As the lockdown measures are eased across the whole of the UK people are enjoying the opportunity to see friends and family in person for the first time in many weeks. But with the threat of Coronavirus still very much with us many people are wondering how they can socialise while still staying safe.
So we’ve put together a list of some of your most common questions and the answers.
What Are The Rules?
I live in Manchester. Can you tell me what the rules are for meeting up with friends and family. Thank you.Susan P.
As the lockdown measures are eased incrementally and to varying degrees in different parts of the UK it can be difficult to keep up with the current regulations in your area.
At the time of writing, up to 6 people from different households (people who do not live together) are permitted to gather in parks, gardens and other open spaces provided the core social distancing rules are observed which means that people from different households must remain 2 metres apart.
The rules in England allow individuals to pass through a friend or relative’s house in order to access the back garden but groups cannot gather together indoors under any circumstances (so check the weather).
It is all right to use the toilet at someone else’s house provided you take care when touching surfaces such as door handles and wash your hands thoroughly (which of course you should do anyway!).
How Can I Stay Safe?
I want to get out and meet people again but I don’t want to take any unnecessary risks. What’s the best way to stay safe under the new social distancing measures?Arthur T.
It’s vitally important to carry on doing all the little things that have proved successful in curbing the spread of Coronavirus. This includes staying at least 2 metres from other people, and also being vigilant about hand hygiene.
If you are visiting someone else’s garden bring along some hand sanitiser for use after touching surfaces. Check out the guidance on eating and drinking with others below.
If you are having friends and family round to your garden it’s a good idea to wipe any “touch” surfaces like door handles, bathroom taps, chairs, tables etc both before and after they leave. It’s also good to have some hand sanitizer readily available for the use of your guests.
Can I Hug My Grandchildren?
I have been in isolation for the last two months and I am really looking forward to seeing my grandchildren who have also been isolating, is it safe for me to give them a hug?Barbara
After having been apart for so long the urge to hug our friends and family when we see them again might be hard to resist but it’s very important to exercise restraint. Coronavirus is still very much a part of our lives and while a person might look and feel fine they could be carrying the virus and be capable of passing it on to others. Unfortunately this means no hugging or even shaking hands for now.
Should I Bring My Own?
I have been invited around to my friend’s garden for the afternoon, should I bring my own glass in case she offers me something to drink?Margaret
With lots of people planning social gatherings and BBQs over the coming months this is a really common question right now. The facts are these – Coronavirus can be passed from surfaces to hands and from hands to mouth, nose or eyes causing infection. There is no evidence that Coronavirus can be caught from consuming food or liquids. If you take a glass, cup or plate from your host you are introducing the possibility of infection. If you bring your own glass, cup or plate and allow your host to pour the liquid directly into your glass/cup or serve the food onto your plate you are eliminating this possibility. The same rules apply to cutlery.
Can we share food?
I am meeting some friends in my local park for a picnic, is it safe to share food?Darren
As mentioned in the previous section there is no evidence coronavirus is spread through food, there is still a risk however of cross-contamination while eating food from a shared bowl or plate. So this is probably not a sensible thing to do right now.

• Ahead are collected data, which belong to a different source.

/-! ### Self-test -/

/-- The checks the comparators of half `h` make in this tick, as (lane, spare): lanes of a digest mismatch (R150), else the
rotation (R147, R148) with a repeated check in place of its spare's slot. -/
def shadowPlan (s : State) (h : Half) : List (Nat × Nat) :=
  let t := (s.hf h).twn
  let n := s.tick h
  if !t.toShadow.isEmpty then (t.toShadow.take t.spares.length).zip t.spares
  else
    let rot := (List.range t.spares.length).map fun j =>
      (if t.spares.length = 4 then 4 * (n % 15) + j else 3 * (n % 20) + j, t.spares.getD j 0)
    let again := t.recheck.filterMap fun e =>
      (([1, 2, 3].map fun d => (e.2 + d) % 4).find? fun k => k ∈ t.spares).map fun k => (e.1, k)
    rot.filter (fun e => !again.any fun a => a.2 = e.2) ++ again

/-- The comparator's checks of a spare against the lane it shadows (R203): result lines with their marks, STAT, WSIG, final state memory. -/
def laneDiff (a b : LaneS) : Bool :=
  written a != written b || laneStat a != laneStat b || a.wsigVal != b.wsigVal || a.mem != b.mem

/-- One check is a mismatch (R203): the comparator finds a difference, or the comparator itself reports one. A lane whose EN is 0 is a match.
(DESIGN CHOICE, safe: log 118.) -/
def shadowBad (s : State) (h : Half) (rs : List ShadowResult) (lane spare : Nat) : Bool :=
  bitAt (s.lcfg0 h lane) 31 &&
    (laneDiff (s.lane h lane) (s.lane h (60 + spare)) || rs.any fun r => r.lane == lane && r.spare == spare && !r.agree)

/-- One mismatch of a check is counted and logged (R148, R162, R528). -/
def shadowMiss (s : State) (h : Half) (lane spare : Nat) : State :=
  (s.bump .twn h 0x24 1).ev h 2 0x0305 [1, lane, spare]

/-- A spare of half `h` is faulty (R148): it leaves the rotation; a second one makes the half UNHEALTHY. -/
def spareFaulty (s : State) (h : Half) (spare : Nat) : State :=
  let t := (s.hf h).twn
  if t.spares.length < 4 then s.goUnhealthy h 0x86
  else s.mTwn h fun t => { t with spares := t.spares.filter (· ≠ spare) }

/-- The result of one check of the rotation or of a repeated check (R148). -/
def judgeShadow (rs : List ShadowResult) (h : Half) (s : State) (e : Nat × Nat) : State :=
  match (s.hf h).twn.recheck.find? (fun r => r.1 = e.1) with
  | some r =>
    let s1 := s.mTwn h fun t => { t with recheck := t.recheck.filter (fun q => q.1 ≠ e.1) }
    if shadowBad s h rs e.1 e.2 then (shadowMiss s1 h e.1 e.2).goUnhealthy h 0x85 else spareFaulty s1 h r.2
  | none =>
    if shadowBad s h rs e.1 e.2 then
      (shadowMiss s h e.1 e.2).mTwn h fun t => { t with recheck := t.recheck ++ [e] }
    else s

/-- An inconclusive mismatch (R150, R153): counted and penalised in half `h`; three within 1 s make the half not in charge
UNHEALTHY. -/
def inconclusive (s : State) (h : Half) : State :=
  let now := s.tick h
  let s := s.mTwn h fun t => { t with inconcl := t.inconcl.filter (fun x => decide (now < x + 20000)) ++ [now] }
  let s := ((s.bump .twn h 0x20 1).ev h 2 0x0305 [3, 0, 0]).penalty h 48 0x07
  if 3 ≤ (s.hf h).twn.inconcl.length && s.charge != some h then s.goUnhealthy h 0x88 else s

/-- SHADOW_COMPARE (R148, R150, R203). -/
def execShadowCompare (h : Half) (rs : List ShadowResult) (s : State) : Out :=
  if !s.rb .twn h 0 29 then .next s
  else
    let plan := shadowPlan s h
    if (s.hf h).twn.toShadow.isEmpty then .next (plan.foldl (judgeShadow rs h) s)
    else
      let bad := plan.filter fun e => shadowBad s h rs e.1 e.2
      let s := s.mTwn h fun t => { t with toShadow := [], shadowHit := !bad.isEmpty }
      let s := bad.foldl (fun s e => shadowMiss s h e.1 e.2) s
      if !bad.isEmpty then .next (s.goUnhealthy h 0x87)
      else if (s.hf (other h)).twn.toShadow.isEmpty && !(s.hf (other h)).twn.shadowHit then
        .next (inconclusive (inconclusive s h) (other h))
      else .next s

/-- The working lanes left out of the comparison of half `h`: they read the samples of a port only one half accepted (R149). -/
def excludedLanes (s : State) (h : Half) : List Nat :=
  let a := (s.hf h).twn.mapMine
  let b := ((s.hf h).twn.mapOther).getD []
  (List.range 60).filter fun l =>
    (((s.laneImage h l).map (·.ports)).getD []).any fun p => (decide (p ∈ a)) != (decide (p ∈ b))

/-- DIGEST_COMPARE (R149, R150, R146): the other half's digests of this tick against this half's. A comparison that cannot be
made is a missed stage (R78), and starts the matches in a row anew. The sixteenth match in a row, the skew within 20 ns (R72), completes a rejoin: the half sends
from the tick after (R134).
(DESIGN CHOICE, unsafe: log 22.) -/
def execDigestCompare (h : Half) (s : State) : Out :=
  let t := (s.hf h).twn
  let o := (s.hf (other h)).twn
  if !t.up || !s.rb .twn h 0 29 then .next s
  else if t.digTick ≠ s.tick h || o.digTick ≠ t.digTick || t.mapOther.isNone then
    .next ((s.mTwn h fun t => { t with digMatch := 0, digMissed := t.digMissed + 1 }).stageMissed h false)
  else
    let ex := excludedLanes s h
    let bad := (List.range 60).filter fun l => !(decide (l ∈ ex)) && look 0 t.digs l != look 0 o.digs l
    let s := s.bump .twn h 0x1C ex.length
    match bad with
    | [] =>
      let s := s.mTwn h fun t => { t with digMatch := t.digMatch + 1, shadowHit := false }
      if t.rejoin && decide (16 ≤ t.digMatch + 1) && (s.hf h).tck.aligned && decide ((s.hf h).tck.clksel ≤ 1) then
        .next ((s.mTwn h fun t => { t with rejoin := false, unhealthy := false, cause := 0, svcNext := true }).healthEv h 0)
      else .next s
    | l :: _ =>
      let s := s.mTwn h fun t => { t with digMatch := 0, toShadow := bad, shadowHit := false }
      .next ((s.bump .twn h 0x18 1).ev h 2 0x0305 [2, l, 0])

/-- SCRUB_BLOCK (R151, R153, R158): DRAM blocks, the 24 h read-verify of flash and MRAM, and what an access corrects in lane SRAM or clasp. A corrected DRAM or
SRAM block is a penalty; a block that does not verify raises event 0x0306 as another block. -/
def execScrubBlock (h : Half) (addr : Nat) (kind : MemKind) (res : Nat) (s : State) : Out :=
  if kind != .sram && !s.rb .twn h 0 28 then .next s
  else
    let s := if kind = .sram then s else s.mTwn h fun t => { t with scrubPos := t.scrubPos + 1 }
    let ev (n : Nat) : State := s.ev h 2 0x0306 (le 8 addr ++ [n])
    if res = 1 then .next (if kind.ram then s.penalty h 2 0x01 else s)
    else if res = 2 then
      match kind with
      | .points =>
        .next (if s.twinUp h then (ev 1).mh h fun x => { x with pts := put none x.pts (addr / 128) (look none (s.hf (other h)).pts (addr / 128)) } else ev 1)
      | .program => .next ((ev 2).goUnhealthy h 0x89)
      | .dram | .sram | .flash | .islandMram | .locketMram => .next (ev 3)
    else .next s

/-- PENALTY_DECAY (R153). -/
def execPenaltyDecay (h : Half) (s : State) : Out :=
  .next (s.mTwn h fun t => { t with pens := (t.pens.map (· - 1)).filter (0 < ·) })

/-- HEALTH_WINDOW_END (R153), at an edge whose tick number is a multiple of 20,000: ports with more than 1 corrected block per 10,000 over the window. -/
def execHealthWindowEnd (h : Half) (s : State) : Out :=
  if s.tick h % 20000 ≠ 0 then .next s
  else
  let bad := (List.range 80).filter fun p => (s.port h p).winBlks < 10000 * (s.port h p).winCorr
  let s := bad.foldl (fun s _ => s.penalty h 8 0x03) s
  .next (s.mh h fun x => { x with ports := x.ports.map fun e => (e.1, { e.2 with winCorr := 0, winBlks := 0 }) })

/-! ### Feeds (R155, R156) -/

/-- Event 0x0307 carries PWR_FEED. -/
def feedEv (s : State) : State := s.evShared 4 1 0x0307 (le 4 (s.rg .pwr .A 0).toNat)

/-- Bit positions of a feed in PWR_FEED: voltage high bit, OK, LOST, REV. -/
def feedBits : Half → Nat × Nat × Nat × Nat
  | .A => (31, 9, 7, 5)
  | .B => (20, 8, 6, 4)

/-- FEED_LOST. -/
def execFeedLost (f : Half) (v : Nat) (s : State) : Out :=
  let b := feedBits f
  let s1 := s.srf .pwr .A 0 b.1 (b.1 - 10) v
  if s.rb .pwr .A 0 b.2.1 || !s.rb .pwr .A 0 b.2.2.1 then
    .next (feedEv ((s1.srf .pwr .A 0 b.2.1 b.2.1 0).srf .pwr .A 0 b.2.2.1 b.2.2.1 1))
  else .next s1

/-- FEED_OK. -/
def execFeedOk (f : Half) (v : Nat) (s : State) : Out :=
  let b := feedBits f
  let s1 := s.srf .pwr .A 0 b.1 (b.1 - 10) v
  if s.rb .pwr .A 0 b.2.1 then .next s1 else .next (feedEv (s1.srf .pwr .A 0 b.2.1 b.2.1 1))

While it might feel less sociable, avoiding shared “grazing” plates is a simple tactic to limit the risk of virus transmission. It might even stop your friends scoffing all the crisps!
Similarly, avoid the temptation to clink glasses with your friends. It’s only a small risk but we should take every opportunity to reduce the virus’s chances.
Should I wear a mask?
I am over 70 and in reasonably good health but I still feel a little wary about meeting up with friends, some of whom have serious health conditions. Should I wear a mask?Brian D.
This is another very common question and it’s something we have written about in detail in other articles which are highlighted below.
In short, a mask is not essential for social gatherings, assuming you maintain a safe distance and wash your hands regularly. Having said that, a mask does provide some additional protection and as such may give you and the people you are meeting some extra reassurance so they can relax and enjoy the experiecne a bit more.
You can find some more information about masks including how and when to wear them here.
Can I take a raincheck?
I really don’t feel comfortable meeting up with people just yet. Am I being silly?Grace.
This is another common question and the simple answer is that we should all take things at our own pace and do what feels right. A certain amount of nervousness about going back into social situations is natural. Check out this article about how to overcome your anxieties.
It is very important to factor in your personal health and risk factors in determining how you navigate your newly reinstated freedoms. For example, a 75-year-old with a pre-existing health condition, such as a heart condition or asthma, should still be very careful about limiting their contact with others, as the implications of getting sick are very serious.
Despite the lockdown lifting, we still need to take responsibility for our own health and also be considerate about the health of others. That way we can all start to enjoy one of the most rewarding aspects of humanity: being sociable.